Bressem et al. [38] compared four different BERT models, including RAD-BERT, that were specifically pre-trained on a large corpus of radiology texts. One of their other models was a pre-trained native language (German) model, just as we used a pre-trained Dutch model. Their analysis on the impact of variation in training set size for fine-tuning on model performance demonstrate a curve with a steep increase between 200–1000 cases, a gradual increase between 1000–2000, and a plateau in the 3000–4000 range. This is confirmed in our study. The different investigated items in the radiology reports had differences in prevalence and also different model performance metrics. This suggests a relation between performance and prevalence, but the authors did not vary the prevalence within the dataset, as we did in our study. The best-performing model demonstrated a best pooled auc of 0.98, compared with a best auc of 0.94 (Chest-data) and 0.96 (Fracture-data) in our study for the BERT model.

Our study and the referenced literature demonstrate the surprisingly high performance of deep learning NLP in radiology reporting. Information from both simple and more complex unstructured radiology reports can be extracted and used for downstream tasks such as epidemiological research, identification of incidental findings, assessment of diagnostic yield and imaging appropriateness, and labeling of images for training of computer vision algorithms [39,40,41,42].

Limitations

The absence of inter-rater agreement assessment of the ground-truth annotations is a limitation. However, an unblinded assessment of the consistency of the annotations of the the Fracture-dataset by two radiologists and a blinded intra-rater agreement assessment of both datasets demonstrated excellent results.

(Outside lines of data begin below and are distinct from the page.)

/-! ### `State.setLink` -/

@[simp] theorem State.setLink_pending (n : Nat) (v : LinkSt) : (s.setLink n v).pending = s.pending := rfl
@[simp] theorem State.setLink_epoch (n : Nat) (v : LinkSt) : (s.setLink n v).epoch = s.epoch := rfl
@[simp] theorem State.setLink_frame (n : Nat) (v : LinkSt) : (s.setLink n v).frame = s.frame := rfl
@[simp] theorem State.setLink_flit (n : Nat) (v : LinkSt) : (s.setLink n v).flit = s.flit := rfl
@[simp] theorem State.setLink_free (n : Nat) (v : LinkSt) : (s.setLink n v).free = s.free := rfl
@[simp] theorem State.setLink_dram (n : Nat) (v : LinkSt) : (s.setLink n v).dram = s.dram := rfl
@[simp] theorem State.setLink_larder (n : Nat) (v : LinkSt) : (s.setLink n v).larder = s.larder := rfl
@[simp] theorem State.setLink_staged (n : Nat) (v : LinkSt) : (s.setLink n v).staged = s.staged := rfl
@[simp] theorem State.setLink_active (n : Nat) (v : LinkSt) : (s.setLink n v).active = s.active := rfl
@[simp] theorem State.setLink_live (n : Nat) (v : LinkSt) : (s.setLink n v).live = s.live := rfl
@[simp] theorem State.setLink_evq (n : Nat) (v : LinkSt) : (s.setLink n v).evq = s.evq := rfl
@[simp] theorem State.setLink_evLost (n : Nat) (v : LinkSt) : (s.setLink n v).evLost = s.evLost := rfl
@[simp] theorem State.setLink_reqs (n : Nat) (v : LinkSt) : (s.setLink n v).reqs = s.reqs := rfl
@[simp] theorem State.setLink_sentTags (n : Nat) (v : LinkSt) : (s.setLink n v).sentTags = s.sentTags := rfl
@[simp] theorem State.setLink_gate (n : Nat) (v : LinkSt) : (s.setLink n v).gate = s.gate := rfl
@[simp] theorem State.setLink_tiles (n : Nat) (v : LinkSt) : (s.setLink n v).tiles = s.tiles := rfl
@[simp] theorem State.setLink_lbs (n : Nat) (v : LinkSt) : (s.setLink n v).lbs = s.lbs := rfl
@[simp] theorem State.setLink_session (n : Nat) (v : LinkSt) : (s.setLink n v).session = s.session := rfl
@[simp] theorem State.setLink_votes (n : Nat) (v : LinkSt) : (s.setLink n v).votes = s.votes := rfl
@[simp] theorem State.setLink_cfgBad (n : Nat) (v : LinkSt) : (s.setLink n v).cfgBad = s.cfgBad := rfl
@[simp] theorem State.setLink_planId (n : Nat) (v : LinkSt) : (s.setLink n v).planId = s.planId := rfl
@[simp] theorem State.setLink_flt (n : Nat) (v : LinkSt) : (s.setLink n v).flt = s.flt := rfl
@[simp] theorem State.setLink_detFrom (n : Nat) (v : LinkSt) : (s.setLink n v).detFrom = s.detFrom := rfl
@[simp] theorem State.setLink_halted (n : Nat) (v : LinkSt) : (s.setLink n v).halted = s.halted := rfl
@[simp] theorem State.setLink_cst (n : Nat) (v : LinkSt) : (s.setLink n v).cst = s.cst := rfl
@[simp] theorem State.setLink_pwr (n : Nat) (v : LinkSt) : (s.setLink n v).pwr = s.pwr := rfl
@[simp] theorem State.setLink_ecc (n : Nat) (v : LinkSt) : (s.setLink n v).ecc = s.ecc := rfl
@[simp] theorem State.setLink_log (n : Nat) (v : LinkSt) : (s.setLink n v).log = s.log := rfl
@[simp] theorem State.setLink_eng (n : Nat) (v : LinkSt) : (s.setLink n v).eng = s.eng := rfl
@[simp] theorem State.setLink_larGen (n : Nat) (v : LinkSt) : (s.setLink n v).larGen = s.larGen := rfl
@[simp] theorem State.setLink_dramGen (n : Nat) (v : LinkSt) : (s.setLink n v).dramGen = s.dramGen := rfl
@[simp] theorem State.setLink_lar (n : Nat) (v : LinkSt) : (s.setLink n v).lar = s.lar := rfl
@[simp] theorem State.setLink_cel (n : Nat) (v : LinkSt) : (s.setLink n v).cel = s.cel := rfl
@[simp] theorem State.setLink_sec (n : Nat) (v : LinkSt) : (s.setLink n v).sec = s.sec := rfl
@[simp] theorem State.setLink_snapAt (n : Nat) (v : LinkSt) : (s.setLink n v).snapAt = s.snapAt := rfl
@[simp] theorem State.setLink_sbOut (n : Nat) (v : LinkSt) : (s.setLink n v).sbOut = s.sbOut := rfl
@[simp] theorem State.setLink_plan (n : Nat) (v : LinkSt) : (s.setLink n v).plan = s.plan := rfl
@[simp] theorem State.setLink_planChunks (n : Nat) (v : LinkSt) : (s.setLink n v).planChunks = s.planChunks := rfl
@[simp] theorem State.setLink_vrt (n : Nat) (v : LinkSt) : (s.setLink n v).vrt = s.vrt := rfl
@[simp] theorem State.setLink_clk (n : Nat) (v : LinkSt) : (s.setLink n v).clk = s.clk := rfl
@[simp] theorem State.setLink_thm (n : Nat) (v : LinkSt) : (s.setLink n v).thm = s.thm := rfl
@[simp] theorem State.setLink_bst (n : Nat) (v : LinkSt) : (s.setLink n v).bst = s.bst := rfl
@[simp] theorem State.setLink_remapRuns (n : Nat) (v : LinkSt) : (s.setLink n v).remapRuns = s.remapRuns := rfl
@[simp] theorem State.setLink_tap (n : Nat) (v : LinkSt) : (s.setLink n v).tap = s.tap := rfl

Even though we constructed training sets with considerable variation in size and prevalence, the possible combinations were dependent on the original datasets' characteristics. The impact of variation in size and prevalence beyond these limits should be explored in further research.

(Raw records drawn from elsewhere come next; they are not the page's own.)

/-! ### Operations of Machine/Thermal.lean -/

@[simp] theorem State.showWv_canonical (s : State) (d : Nat) : s.Keeps (s.showWv d) := by
  refine .of ?_
  simp only [State.showWv]
  split <;> simp
@[simp] theorem execWeathervaneRead_keepsCanonical (g : Fin 32) (reading : Option (BitVec 16)) (tie : Bool) (s : State) :
    s.KeepsCanonical (execWeathervaneRead g reading tie s) := by simp [execWeathervaneRead]
@[simp] theorem execWeathervaneFreshnessExpiry_keepsCanonical (g : Fin 32) (s : State) :
    s.KeepsCanonical (execWeathervaneFreshnessExpiry g s) := by
  simp [execWeathervaneFreshnessExpiry]
@[simp] theorem execWeathervaneStale_keepsCanonical (d : Fin 16) (s : State) : s.KeepsCanonical (execWeathervaneStale d s) := by
  simp [execWeathervaneStale]
@[simp] theorem State.publishVolt_canonical (s : State) (j mv : Nat) : s.Keeps (s.publishVolt j mv) := .of (by simp [State.publishVolt])
@[simp] theorem State.publishConverters_canonical (s : State) (a b : Bool) :
    s.Keeps (s.publishConverters a b) := .of (by simp [State.publishConverters])
@[simp] theorem State.publishClips_canonical (s : State) (n : Nat) : s.Keeps (s.publishClips n) := .of (by simp [State.publishClips])
@[simp] theorem State.publishDraw_canonical (s : State) : s.Keeps s.publishDraw := .of (by simp [State.publishDraw])
@[simp] theorem State.noteDiode_canonical (s : State) (i : Nat) (j : Judged) :
    s.Keeps (s.noteDiode i j) := .of (by simp [State.noteDiode])
@[simp] theorem State.governUnit_canonical (s : State) (u : Nat) : s.Keeps (s.governUnit u) := .of (by simp [State.governUnit])
@[simp] theorem State.compensate_canonical (s : State) : s.Keeps s.compensate := .of (by simp [State.compensate])
@[simp] theorem State.publishRound_canonical (s : State) (o : RoundObs) : s.Keeps (s.publishRound o) := .of (by simp [State.publishRound])
@[simp] theorem State.judgeRound_canonical (s : State) : s.Keeps s.judgeRound := .of (by simp [State.judgeRound])
@[simp] theorem execThermalShutdown_keepsCanonical (tier : Fin 18) (s : State) : s.KeepsCanonical (execThermalShutdown tier s) := by
  simp [execThermalShutdown]
@[simp] theorem execThermGet_keepsCanonical (n : Lb) (s : State) : s.KeepsCanonical (execThermGet n s) := by simp [execThermGet]
@[simp] theorem execThermSet_keepsCanonical (n : Lb) (s : State) : s.KeepsCanonical (execThermSet n s) := by
  refine State.command_keepsCanonical _ _ _ _ _ fun L u => ?_
  dsimp only
  split
  · simp
  split
  · simp
  · next hu => simp [State.sessionFor_canonical hu]

/-! ### Operations of Machine/Calibrate.lean -/

@[simp] theorem State.recordTemp_canonical (s : State) (r d : Nat) : s.Keeps (s.recordTemp r d) := .of (by simp [State.recordTemp])
@[simp] theorem State.showCal_canonical (s : State) : s.Keeps s.showCal := by
  refine .of ?_
  simp only [State.showCal]
  split <;> simp
@[simp] theorem State.answerAsk_canonical (s : State) (job : CalJob) (outcome n : Nat) : s.Keeps (s.answerAsk job outcome n) := by
  refine .of ?_
  unfold State.answerAsk
  split <;> simp
@[simp] theorem State.calEnded_canonical (s : State) (job : CalJob) (outcome : Nat) :
    s.Keeps (s.calEnded job outcome) := .of (by simp [State.calEnded])
@[simp] theorem State.queueCal_canonical (s : State) (job : CalJob) : s.Keeps (s.queueCal job) := by
  refine .of ?_
  simp only [State.queueCal]
  split <;> simp
@[simp] theorem calNextLoop_canonical (n : Nat) (s : State) : s.Keeps (calNextLoop n s) := by
  induction n generalizing s with
  | zero => exact .of id
  | succ n ih =>
    refine .of ?_
    simp only [calNextLoop]
    split
    · split <;> simp [ih]
    · simp
@[simp] theorem State.calNext_canonical (s : State) : s.Keeps s.calNext := .of (by simp [State.calNext])
@[simp] theorem State.calFinish_canonical (s : State) (r : CalRun) (outcome : Nat) :
    s.Keeps (s.calFinish r outcome) := .of (by simp [State.calFinish])
@[simp] theorem State.calLines_canonical (s : State) (r : CalRun) : s.Keeps (s.calLines r) := .of (by simp [State.calLines])
@[simp] theorem State.setCal_canonical (s : State) (r : CalRun) : s.Keeps (s.setCal r) := .of (by simp [State.setCal])
@[simp] theorem State.calHelper_canonical (s : State) (r : CalRun) (bad : List (BitVec 8)) (trims : List TrimObs) :
    s.Keeps (s.calHelper r bad trims) := by
  refine .of ?_
  unfold State.calHelper
  split <;> simp
@[simp] theorem execCalStepDone_keepsCanonical (bad : List (BitVec 8)) (trims : List TrimObs) (s : State) :
    s.KeepsCanonical (execCalStepDone bad trims s) := by
  simp only [execCalStepDone]
  repeat' split
  all_goals simp
@[simp] theorem State.chunkTrims_canonical (s : State) (r : CalRun) (ts : List TrimObs) :
    s.Keeps (s.chunkTrims r ts) := .of (by simp [State.chunkTrims])
@[simp] theorem execReducedCalChunk_keepsCanonical (bad : List (BitVec 8)) (trims : List TrimObs) (s : State) :
    s.KeepsCanonical (execReducedCalChunk bad trims s) := by
  simp only [execReducedCalChunk]
  split <;> simp
@[simp] theorem State.abandonCal_canonical (s : State) (requeue : Bool) : s.Keeps (s.abandonCal requeue) := by
  refine .of ?_
  unfold State.abandonCal
  split <;> simp
@[simp] theorem State.calTrigger_canonical (s : State) (r d : Nat) : s.Keeps (s.calTrigger r d) := by
  refine .of ?_
  unfold State.calTrigger
  split <;> simp
@[simp] theorem State.tuneTriggers_canonical (s : State) : s.Keeps s.tuneTriggers := .of (by simp [State.tuneTriggers])
@[simp] theorem execHousekeepingRoundEnd_keepsCanonical (obs : RoundObs) (s : State) :
    s.KeepsCanonical (execHousekeepingRoundEnd obs s) := by
  simp [execHousekeepingRoundEnd]
@[simp] theorem execCalRun_keepsCanonical (n : Lb) (s : State) : s.KeepsCanonical (execCalRun n s) := by simp [execCalRun]
@[simp] theorem execCalStatus_keepsCanonical (n : Lb) (s : State) : s.KeepsCanonical (execCalStatus n s) := by simp [execCalStatus]

/-! ### Operations of Machine/Cornerstone.lean -/

@[simp] theorem State.senseStore_canonical (s : State) (f : Fuses) : s.Keeps (s.senseStore f) := .of (by simp [State.senseStore])
@[simp] theorem State.applyTrim_canonical (s : State) : s.Keeps s.applyTrim := .of (by simp [State.applyTrim])
@[simp] theorem State.applyFuseRemaps_canonical
    (s : State) : s.Keeps s.applyFuseRemaps := .of (by simp [State.applyFuseRemaps])
@[simp] theorem State.noteBurn_canonical (s : State) (b : Burn) (info : Nat) :
    s.Keeps (s.noteBurn b info) := .of (by simp [State.noteBurn])
@[simp] theorem State.burnCut_canonical (s : State) (n : Nat) : s.Keeps (s.burnCut n) := .of (by simp [State.burnCut])
@[simp] theorem execOtpRead_keepsCanonical (n : Lb) (s : State) : s.KeepsCanonical (execOtpRead n s) := by simp [execOtpRead]
@[simp] theorem execOtpBurn_keepsCanonical (n : Lb) (obs : BurnObs) (s : State) : s.KeepsCanonical (execOtpBurn n obs s) := by
  refine State.command_keepsCanonical _ _ _ _ _ fun L u => ?_
  dsimp only
  repeat' split
  all_goals simp
@[simp] theorem execOtpFinalise_keepsCanonical (n : Lb) (obs : BurnObs) (s : State) : s.KeepsCanonical (execOtpFinalise n obs s) := by
  refine State.command_keepsCanonical _ _ _ _ _ fun L u => ?_
  extract_lets r k f count d word b reject b' again c good s1
  have hr : ∀ (v : State) x, v.Keeps (reject v x) := fun v x => .of (by simp only [reject]; split <;> simp)
  split
  · simp
  split
  · simp
  split
  · simp [hr]
  split
  · simp [hr, s1]
  · simp [hr]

Another limitation is that we investigated two report complexity levels but did not consider variation in report size within the datasets. Further research should elucidate to what extend NLP model performance depends on the size of radiology reports both in the training sets and the test sets. This is relevant because for clinical texts considerable larger than our current dataset research demonstrated a reduced performance of BERT compared with simpler architectures [43].

The results of our study are not directly generalizable to radiology reports from other institutions or other languages. External validation of the models should be performed to assess whether the results are generalizable to radiology reports from other institutions. Because BERT models are pre-trained on large datasets, and because our BERT model proved to deliver more stable results than the other models in our study, we expect a superior performance of BERT in the case of external validation.

Conclusion

For NLP of radiology reports, all four model-architectures demonstrated high performance.

CNN, LSTM, and Dense were outperformed by the BERT algorithm because of its stable results, despite variation in training size and prevalence.

Awareness for variation in prevalence is warranted because this impacts sensitivity and specificity in opposite directions.